BC : We were going to give away
tickets. I asked Amanda and Brian to
come up with the question…
BV : If two trains are coming from
east and west…
AP : Okay, so the question is when
we played our first show at the Lizard Lounge back in 2000 we were not
called The Dresden Dolls. We had a
different name for our first show.
And then our next show we switched to The Dresden Dolls and that
stuck. Whoever can remember the name
gets the ticket…
BV : The answer is buried in the
website but if someone can’t get it…
BC : …then we’ll dumb it down.
AP : Exactly. And right now we’re going to listen to
more influences. This is a Kurt
Weill song and it’s from a CD that is very close to my heart because it’s
the first Kurt Weill CD I ever got, given to me by my stepfather when I was
16. It’s Dagmar Krause
singing and she is an unbelievable singer with an amazing voice. And this CD has German and English
versions of Kurt Weill songs. This
is the English version of ”The Song of The Moldau”.

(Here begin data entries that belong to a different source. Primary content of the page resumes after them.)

-- ==== Sys2Proof/Tests/WitnessSky.lean ====
section
/-! SUPPORT. States and operands that meet the hypotheses of the statements about the Sky die: Oculus and Belfry. -/

set_option Elab.async false

namespace Sys2Proof.Tests

open Sys2Proof Sys2Proof.Machine

/-! Oculus. -/

/-- An image whose corrections come over UDP, whose channel 0 carries the record of SOURCE 5, whose ETH_LA_0 is a PTP slave and ETH_LA_1 a master. -/
def skyImg : Bytes := imageOf [(secOculus, 0xFF, bs [0, 0, 1, 15] ++ zeroBytes 44 ++ bs [17] ++ zeroBytes 79), (secTime, 0xFF, bs [0, 0, 7, 1] ++ zeroBytes 32 ++ bs [2, 1] ++ zeroBytes 26),
  (secChannels, 0xFF, zeroBytes 576 ++ bs [11, 5, 5] ++ zeroBytes 61)]
def sky : State := { up with laneA := laneWith skyImg, laneB := laneWith skyImg }
def record5 : OcuRecord := ⟨5, Vector.replicate 8 9, 2000000000⟩
def recorded (fault : Bool) : State := { sky with oculus := { sky.oculus with toA := [record5], antDesel := #v[true, false] }, laneA := { sky.laneA with skyFault := fault } }
/-- Lane A's Cupola has a position and an origin. -/
def aiding (fault : Bool) : State := { sky with laneA := { sky.laneA with skyFault := fault, cupola := { sky.laneA.cupola with aid := some (Vector.replicate 2 {}), origin := some (0, 0) } } }
/-- An RTCM frame with a message of a number and a right CRC, or a wrong one. -/
def rtcm (n wrong : Nat) : Bytes :=
  let b := bs [0xD3, 0, 2, n / 16, n % 16 * 16]
  let c := crc24q b + wrong
  b ++ bs [c / 65536, c / 256 % 256, c % 256]
def knowing : State := { sky with oculus := { sky.oculus with rtcmSeen := [(8, crc24q (bs [0xD3, 0, 2, 62, 208]), 1000000)] } }
/-- A spectral monitor's period at a power; a GNSS_NOISE_REF waits since an instant. -/
def monitor (power : ℚ) : MonitorObs := ⟨[], power⟩
def noise (us : Nat) : State := { sky with host := { sky.host with noiseWait := [(.chan 0, 3, 0, us)] } }
theorem witness_OculusMeasuresAndReports :
    (epochDue sky = true ∧ dueAt 132 0 sky ∧ 0 ∉ (default : EpochObs).late ∧ (recorded false).oculus.antDesel[0] = true) ∧ epochDue State.reset = false ∧ skyQueue .A sky.oculus = [] ∧
    (skyQueue .A (recorded true).oculus = [record5] ∧ ((recorded true).lane .A).skyFault = true) ∧
    (skyQueue .A (recorded false).oculus = [record5] ∧ ingestRuns (recorded false) .A = true ∧ ((recorded false).lane .A).skyFault = false ∧ recordChannel (recorded false) .A 5 = some 0 ∧
      (recorded false).time.cycle * 20000 + (recorded false).time.tick ≤ (recordUpdate (recorded false) .A 0 record5).releaseUs) ∧
    (pathRuns State.reset .A = false ∧ 19900 ≤ (atTickOf 19900 sky).time.tick) ∧
    (pathRuns (atTickOf 19899 sky) .A = true ∧ (atTickOf 19899 sky).time.tick < 19900 ∧ dueAt (laneCodeOf 66 .A) (atTickOf 19899 sky).time.tick (atTickOf 19899 sky) ∧ (sky.lane .A).cupola.aid = none) ∧
    (pathRuns (aiding false) .A = true ∧ ((aiding false).lane .A).cupola.aid.isSome = true ∧ ((aiding false).lane .A).cupola.origin.isSome = true ∧ ((aiding false).lane .A).skyFault = false ∧
      skyMeasures (aiding false) = true ∧ ((aiding true).lane .A).skyFault = true) ∧
    (ingestRuns sky .A && corrHere sky .A && rtcmFramed []) = false ∧
    (∀ f, f ∈ [rtcm 1005 0, rtcm 1005 1, rtcm 1001 0] → (ingestRuns sky .A && corrHere sky .A && rtcmFramed f) = true) ∧
    ({ sky with bridgeFault := true }.bridgeFault = true ∧ sky.bridgeFault = false ∧ (sky.lane .A).skyFault = false ∧ skyMeasures sky = true ∧ sky.laneRuns .B = true ∧ (sky.lane .B).skyFault = false) ∧
    (rtcmSound (rtcm 1005 0) = true ∧ rtcmSound (rtcm 1005 1) = false ∧ rtcmKnown (rtcm 1005 0) sky = false ∧ rtcmKnown (rtcm 1005 0) knowing = true ∧ rtcmUsed (rtcmNumber (rtcm 1005 0)) = true ∧
      rtcmUsed (rtcmNumber (rtcm 1001 0)) = false ∧ rtcmSound (rtcm 1001 0) = true) ∧
    (skyMeasures State.reset = false ∧ sky.oculus.chains[(0 : Fin 4)].jam ≤ 2 ∧ sky.oculus.chains[(0 : Fin 4)].notches.length ≤ 4 ∧
      sky.oculus.chains[(0 : Fin 4)].leaveMs < 999 ∧ atLeastDb (ocuJamAlarm (ocuCfg sky)) 1000 sky.oculus.chains[(0 : Fin 4)].pref = true) ∧
    (∀ w ∈ (noise 1900001).host.noiseWait, (noise 1900001).time.us < w.2.2.2 + 100000) ∧ (noise 1900000).host.noiseWait = [(.chan 0, 3, 0, 1900000)] ∧ 1900000 + 100000 ≤ (noise 1900000).time.us := by
  unfold dueAt
  refine ⟨?_, ?_, ?_, ?_, ?_, ?_, ?_, ?_, ?_, ?_, ?_, ?_, ?_, ?_, ?_, ?_⟩
  case refine_10 => intro f h; simp only [List.mem_cons, List.not_mem_nil, or_false] at h; obtain rfl | rfl | rfl := h <;> decide +kernel
  all_goals decide +kernel

/-! Belfry. -/

/-- Belfry in a state. -/
def bel (f : BelfryState → BelfryState) : State := { sky with belfry := f sky.belfry }
/-- Ten good epochs of Oculus before the origin. -/
def ready10 : State := bel fun b => { b with originRun := #v[0, 10, 0, 0] }
def waited (us : Nat) : State := { sky with time := { sky.time with us := us } }
def steering (st : Nat) : State := bel fun b => { b with originSet := true, originGnss := true, state := st, source := 1 }
/-- Oculus has measured this cycle's epoch and shows an offset, in ns, from 4 satellites. -/
def shown (off : ℚ) (s : State) : State :=
  { s with time := { s.time with ran := [132] }, oculus := { s.oculus with timeSats := 4, timeSd := 1, clk := -(off * lightSpeed / 1000000000) } }
def qualifies (k : Nat) : State := bel fun b => { b with originSet := true, originGnss := true, state := 3, qualSource := k, qualCount := 9, qualOffset := 20 }
def qualifiedNow (ph : Nat) : State := atCycle (100 + ph) (bel fun b => { b with originSet := true, originGnss := true, state := 3, qualified := true, qualSource := 1, qualOffset := 20 })
theorem witness_BelfryKeepsTime :
    (State.reset.power.skyOn = false ∧ (steering 1).belfry.originSet = true) ∧ (sky.power.skyOn = true ∧ sky.belfry.originSet = false) ∧
    originSource (isMaster ready10) ready10.belfry = some 1 ∧
    (originSource (isMaster (waited 8000000)) (waited 8000000).belfry = none ∧ waitOver 0 (waited 8000000) = true ∧ lowerUnset (waited 8000000) = false ∧
      (waited 8000000).belfry.waitFrom + timeWaitMs (timeCfg (waited 8000000)) * 1000 ≤ 8000000) ∧
    (epochDue (shown 0 sky) = true ∧ dueAt 131 sky.time.tick (shown 0 sky) ∧ (shown 0 sky).belfry.originSet = false ∧ epochDue State.reset = false) ∧
    (∀ st, st = 1 ∨ st = 2 → epochDue (shown 0 (steering st)) = true ∧ (steering st).belfry.originSet = true ∧ (steering st).belfry.state = st ∧
      sourceOk (timeCfg (steering st)) (sourceViews (shown 0 (steering st))) 1 = true ∧
      absQ ((viewOf (sourceViews (shown 0 (steering st))) 1).measured - (steering st).belfry.offset) ≤ (timeStepGuard (timeCfg (steering st)) : ℚ) ∧
      (timeStepGuard (timeCfg (steering st)) : ℚ) < absQ ((viewOf (sourceViews (shown 1001 (steering st))) 1).measured - (steering st).belfry.offset) ∧
      sourceOk (timeCfg (steering st)) (sourceViews (steering st)) 1 = false) ∧
    ((qualifies 1).belfry.state ≠ 1 ∧ (qualifies 1).belfry.state ≠ 2 ∧ (qualifies 1).belfry.qualSource ≠ 0 ∧ sourceOk (timeCfg (qualifies 1)) (sourceViews (shown 0 (qualifies 1))) 1 = true ∧
      (qualifies 0).belfry.qualSource = 0 ∧ firstSource (timeCfg (qualifies 0)) (isMaster (qualifies 0)) (sourceViews (qualifies 0)) = none ∧
      firstSource (timeCfg (qualifies 0)) (isMaster (qualifies 0)) (sourceViews (shown 0 (qualifies 0))) = some 1) ∧
    (sky.power.skyOn && sky.belfry.qualified) = false ∧
    (((qualifiedNow 0).power.skyOn && (qualifiedNow 0).belfry.qualified) = true ∧ dueAt 134 0 (qualifiedNow 0) ∧ (qualifiedNow 25).phase < 26 ∧ 26 ≤ (qualifiedNow 26).phase) := by
  unfold dueAt
  refine ⟨?_, ?_, ?_, ?_, ?_, ?_, ?_, ?_, ?_⟩
  case refine_6 => rintro st (rfl | rfl) <;> decide +kernel
  all_goals decide +kernel
/-- Lane A is off by 1,001 ns for the third time, or the first; it is STANDBY. -/
def deviating (run : Nat) : State := withArb .A (fun x => { x with state := 5, devRun := run }) sky
/-- A PTP port after a Sync of sequence 7, and after its Follow_Up. -/
def synced (t1 t3 : Option Int) : State := bel fun b => { b with ports := b.ports.set 0 { syncSeq := 7, t2 := 400, t1 := t1, t3 := t3 } }
theorem witness_BelfryKeepsTime_boundaries :
    ((atCycle 101 sky).power.skyOn && (atCycle 101 sky).phase == 0) = false ∧
    (∀ st, st = 1 ∨ st = 2 ∨ st = 3 ∨ st = 0 ∨ st = 5 → (steering st).power.skyOn = true ∧ (steering st).phase = 0 ∧ dueAt 133 0 (steering st) ∧ dueAt 135 0 (steering st) ∧ (steering st).belfry.state = st) ∧
    ((sky.laneRuns .A && !sky.isNode) = true ∧ (State.reset.laneRuns .A && !State.reset.isNode) = false ∧ tickRefOf sky .A = 0 ∧ tickRefOf (recorded true) .A = 1 ∧
      dueAt (laneCodeOf 67 .A) sky.time.tick sky ∧ (1000 : Int).natAbs ≤ 1000 ∧ 1000 < (1001 : Int).natAbs) ∧
    (∀ r, r = 0 ∨ r = 1 ∨ r = 2 → ((deviating r).laneRuns .A && !(deviating r).isNode) = true ∧ tickRefOf (deviating r) .A = 0 ∧ ((deviating r).arb.lane .A).state ∉ [0, 6, 7] ∧
      ((deviating r).arb.lane .A).faultAt = none ∧ ((deviating r).arb.lane .A).devRun = r) ∧
    (dueAt 136 0 (steering 1) ∧ ((steering 1).belfry.originSet && ppsOpen (timeCfg (steering 1)) (steering 1).belfry) = true ∧ (sky.belfry.originSet && ppsOpen (timeCfg sky) sky.belfry) = false) ∧
    ((atCycle 125 sky).phase = 25 ∧ dueAt 137 100 (atCycle 125 sky)) ∧ (bel fun b => { b with leapPending := true }).belfry.leapPending = true ∧
    ((sky.power.skyOn && sky.laneRuns .A) = true ∧ bitOf (ethIdx ⟨.A, 0⟩) (timePtpSlave (timeCfg sky)) = true ∧ bitOf (ethIdx ⟨.A, 1⟩) (timePtpSlave (timeCfg sky)) = false ∧
      bitOf (ethIdx ⟨.A, 1⟩) (timePtpMaster (timeCfg sky)) = true ∧ bitOf (ethIdx ⟨.A, 0⟩) (timePtpMaster (timeCfg sky)) = false) ∧
    (timePtpDomain (timeCfg sky) = 0 ∧ (vget sky.belfry.ports (ethIdx ⟨.A, 1⟩)).sendAt ≤ sky.time.us ∧ (vget (synced none none).belfry.ports 0).syncSeq = 7 ∧ (vget (synced (some 1) (some 2)).belfry.ports 0).t1 = some 1 ∧ (vget (synced (some 1) (some 2)).belfry.ports 0).t3 = some 2) := by
  unfold dueAt
  refine ⟨?_, ?_, ?_, ?_, ?_, ?_, ?_, ?_, ?_⟩
  case refine_2 => rintro st (rfl | rfl | rfl | rfl | rfl) <;> decide +kernel
  case refine_4 => rintro r (rfl | rfl | rfl) <;> decide +kernel
  all_goals decide +kernel

end Sys2Proof.Tests
end

section
/-! SUPPORT. What every command but the four that reset or scan leaves alone, and the statement about the role (R1). -/

namespace Sys2Proof.Machine

/-! What a row's meaning does, from what its work does. -/

theorem leaves_of_calm {c : Instr} {s t : State} (he : exec c s = .next t) (h : Calm s t) : leaves c s (Calm s) := ⟨t, he, h⟩

theorem leaves_of_still {c : Instr} {s t : State} (he : exec c s = .next t) (h : t.still = s.still) : leaves c s (Calm s) :=
  leaves_of_calm he (.of_still h)

/-- A host opcode: its own checks are all that differs (R445). -/
theorem leaves_of_hostCommand {c : Instr} {p : HostPort} {op : Nat} {chk : Packet → State → Verdict} {s : State}
    (he : exec c s = .next (hostCommand acts p op chk s)) (hchk : ∀ a t, (chk a t).Still) : leaves c s (Calm s) :=
  leaves_of_still he (hostCommand_still acts p op chk s acts_still hchk)

/-- A row whose condition does not hold changes nothing (log entry 18). -/
theorem guarded_still (c : Prop) [Decidable c] {s t : State} (h : t.still = s.still) : (if c then t else s).still = s.still := by
  split
  · exact h
  · rfl

/-! The rows whose meaning chooses between works. -/

theorem regReadCheck_still (p : HostPort) (a : Packet) (t : State) : ((if p = .svc then chkForward else chkRegRead) a t).Still := by
  split
  · exact chkForward_still a t
  · exact chkRegRead_still a t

Kurt Weill / Dagmar Krause, “The Song of
The Moldau”
The Dresden Dolls, “Coin-Operated Boy”, A
Is For Accident
You’re listening to the music of
The Dresden Dolls. For those
wondering what the answer was, Out Of Arms was the original name for
the band.
AP : Now we’ll play the 2nd
track of our forthcoming studio record which should be familiar to those
who have seen us. It’s “Girl
Anachronism”.
The Dresden Dolls, “Girl Anachronism”, The
Dresden Dolls
The Dresden Dolls, “Missed Me”, The
Dresden Dolls
The Dresden Dolls, “Bad Habit”, The
Dresden Dolls
The remaining interview
below is a continuation with Amanda Palmer in September 2003 before their
studio record release party.
BC : I have not heard that
one. Had you been playing this a
long time before recording it?
AP : I wrote that a long time ago,
I think when I was 18. And it was my
favorite for a long time and then when I got together with Brian we
arranged it at some point. And then it
just didn’t end up being a favorite and we didn’t even consider putting it
on the album until Martin heard it.
He heard it on some demo we gave him and he sort of insisted on
putting it on in pre-production. It
was the only song that he wanted to put on but we didn’t. It was mostly the other way around!

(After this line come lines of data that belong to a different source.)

-- ==== Sys2Proof/Machine/State.lean ====
section
/-! DEFINITION. The machine's state as plain data (spec/10_state.md R13 to R39, spec/20_memory.md R41), the reasons a
step can stop, and the state after power-on (R39). -/

namespace Sys2Proof.Machine

/-- The mode of the state machine, `STAT.MODE`: "mode flag ∈ {0=HBlank,1=VBlank,2=OAMScan,3=Draw}" (R24). -/
inductive Mode where
  | hblank | vblank | oamScan | draw
deriving DecidableEq, Repr

/-- The phase of the tile fetcher: "GetTile=0, DataLow=1, DataHigh=2, Idle=3, Push=4" (R31). -/
inductive Phase where
  | getTile | dataLow | dataHigh | idle | push
deriving DecidableEq, Repr

/-- The palette selector stored with a pixel: "palette selector 0 → BG palette register, 1 → OBJ0, 2 → OBJ1" (R157). -/
inductive Palette where
  | bg | obj0 | obj1
deriving DecidableEq, Repr

/-- SpriteAttribute, one sprite selected for the line (R30). `y` and `x` are signed and already offset by −16 and −8;
`pal` is the palette selector 0 or 1; `oam` is the OAM table index; `height` is the resolved height. -/
structure SpriteAttr where
  y : Int
  x : Int
  tile : Byte
  bgPrio : Bool
  yflip : Bool
  xflip : Bool
  pal : Bool
  oam : Nat
  height : Nat
deriving DecidableEq, Repr

/-- BgPixel (R32). -/
structure BgPixel where
  color : Colour
  blank : Bool
  pal : Palette
deriving DecidableEq, Repr

/-- SpritePixel (R33): `blank` is the record `SP_BLANK`, which has "no other meaningful field" but the x it stands at
(R132). Log entry 8. -/
inductive SpritePixel where
  | blank (x : Nat)
  | pixel (color : Colour) (pal : Palette) (oam : Nat) (bgPrio : Bool) (x : Nat)
deriving DecidableEq, Repr

/-- One action of the host (spec/92_eei_decisions.md, host record): a host-operation word, the write of one byte of VRAM
(at 0x8000 + `off`) or of OAM (R69), or the write of the interrupt-flag register, by which the host clears pending bits
(R41, R164). Log entries 1 and 4. -/
inductive HostAction where
  | word (w : HostWord)
  | writeVram (off : BitVec 13) (v : Byte)
  | writeOam (off : Fin 160) (v : Byte)
  | writeInterruptFlag (v : Byte)
deriving DecidableEq, Repr

/-- A byte memory: the listed cells, addresses strictly rising, and no cell equal to what an unlisted address reads as
(`Memory.wf`). -/
abbrev Memory := List Host.Cell

/-- The frame buffer: the bytes drawn since power-on, indices strictly rising (R38; log entry 3). -/
abbrev FrameBuffer := List Host.Cell

/-- The Draw pipeline's own state: the fetcher (R31), the two pixel FIFOs (R34) and the sprite fetch (R35). -/
structure Pipeline where
  phase : Phase
  phaseDot : Nat
  inWindow : Bool
  fetchX : Nat
  mapAddr : Addr
  tileLine : BitVec 3
  tileAddr : Addr
  lo : Byte
  hi : Byte
  discard : BitVec 3
  pushX : Nat
  outputX : Nat
  run : List Colour
  bgFifo : List BgPixel
  spFifo : List SpritePixel
  spPtr : Nat
  sfetchLeft : Nat
  sfetchCur : SpriteAttr
deriving DecidableEq, Repr

/-- The machine's state. The groups, in order: the host-visible registers (R15 to R24), the mode machine and the
scanner (R25 to R29), the pipeline (R31 to R35), the frame buffer (R38), the memories and the interrupt-flag register
(R41), the block's outputs, and the host's actions not yet performed. -/
structure State where
  lcdc : Byte
  statLycInt : Bool
  statOamInt : Bool
  statVblankInt : Bool
  statHblankInt : Bool
  statLycFlag : Bool
  mode : Mode
  scy : Byte
  scx : Byte
  ly : Byte
  lyc : Byte
  bgp : Byte
  obp0 : Byte
  obp1 : Byte
  wy : Byte
  wx : Byte
  engineOn : Bool
  lineDot : Nat
  drawDots : Nat
  windowLine : Nat
  winLineOk : Bool
  scanY : Byte
  scanX : Byte
  sel : List SpriteAttr
  pipe : Pipeline
  fb : FrameBuffer
  vram : Memory
  oam : Memory
  iflag : Byte
  returned : Option Byte
  presented : List FrameBuffer
  pending : List HostAction
deriving DecidableEq, Repr

/-- Why the machine stops. None is an exception of the hardware (R161), and the rules reach none of them. -/
inductive Fault where
  /-- Raised at the end of a line's last dot while the mode is Draw (R107). Safe: the hardware would go on. -/
  | drawOverrun
  /-- Raised by a read of VRAM at an address outside 0x8000..0x9FFF (R43). Safe. Log entry 9. -/
  | vramAddress (a : Addr)
  /-- Raised by a read of OAM at an offset above 159 (R44). Safe. Log entry 9. -/
  | oamOffset (o : Nat)
  /-- Raised by a frame-buffer write at an index above 23039 (R159). Safe. Log entry 9. -/
  | frameIndex (i : Nat)
  /-- Raised by the mixer where the sprite FIFO is empty beside a background pixel, and by the sprite overlay where a
  column's place is neither in the sprite FIFO nor next after it (R36, R146, R152). Safe. Log entry 9. -/
  | fifoMisaligned
deriving DecidableEq, Repr

/-- Why the model gives an action no meaning. -/
inductive Refusal where
  /-- Raised by an arm of `exec` whose instruction is not modelled. Safe. No arm of this model raises it. -/
  | notModelled (mnemonic : String)
  /-- Raised by a host-operation word that has no meaning: "the model must `refuse` them" (R60). Safe. -/
  | reservedWord (e : DecodeError)
deriving DecidableEq, Repr

/-- `st.sfetch_cur` before any sprite fetch. DESIGN CHOICE: R39 gives none. Log entry 7. -/
def SpriteAttr.none : SpriteAttr :=
  { y := 0, x := 0, tile := 0, bgPrio := false, yflip := false, xflip := false, pal := false, oam := 0, height := 8 }

/-- The pipeline at power-on: "phase GetTile, every counter and byte 0, `in_window` 0, `run` empty", both FIFOs empty,
no sprite fetch (R39). -/
def Pipeline.reset : Pipeline :=
  { phase := .getTile, phaseDot := 0, inWindow := false, fetchX := 0, mapAddr := 0, tileLine := 0, tileAddr := 0,
    lo := 0, hi := 0, discard := 0, pushX := 0, outputX := 0, run := [], bgFifo := [], spFifo := [], spPtr := 0,
    sfetchLeft := 0, sfetchCur := SpriteAttr.none }

/-- The state after power-on (R39, R173): every register 0, the engine off, every counter 0, every list empty, nothing
of the frame buffer drawn, nothing of the memories listed. Log entries 1 to 7. -/
def State.reset : State :=
  { lcdc := Config.powerOnReg
    statLycInt := false, statOamInt := false, statVblankInt := false, statHblankInt := false
    statLycFlag := false, mode := .hblank
    scy := Config.powerOnReg, scx := Config.powerOnReg, ly := 0, lyc := Config.powerOnReg
    bgp := Config.powerOnReg, obp0 := Config.powerOnReg, obp1 := Config.powerOnReg
    wy := Config.powerOnReg, wx := Config.powerOnReg
    engineOn := false, lineDot := 0, drawDots := 0, windowLine := 0, winLineOk := false
    scanY := 0, scanX := 0, sel := []
    pipe := Pipeline.reset
    fb := [], vram := [], oam := [], iflag := 0
    returned := none, presented := [], pending := [] }

end Sys2Proof.Machine
end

BC : You’ve been playing together
with Brian for a spell now. Are you
writing new compositions and do you see the band changing in a
compositional way? Or is it more
like you have found your niche, so don’t mess with it?
AP : The way we work now and the
way we’ve always worked is that I just write whatever comes into my
head. I’ll get an idea for a song in
my head and I’ll take it to the piano and however it comes out, that’s
that. Then I’ll take it to
Brian. But if anything’s changed,
it’s when I started writing with Brian because I thought about the drum
part…but not completely because that’s not the way the songs come. I mean if I get an idea for a line and a
melody I’m not thinking about Brian, I’m just thinking about the song and
then Brian comes next.
BC : So he’s fleshing it out…?
AP : …we don’t write
together. I write at the piano and
I’ll play Brian what I’m working on sometimes. But more often that not I’ll finish a
song and decide that I like it enough to bring it to rehearsal.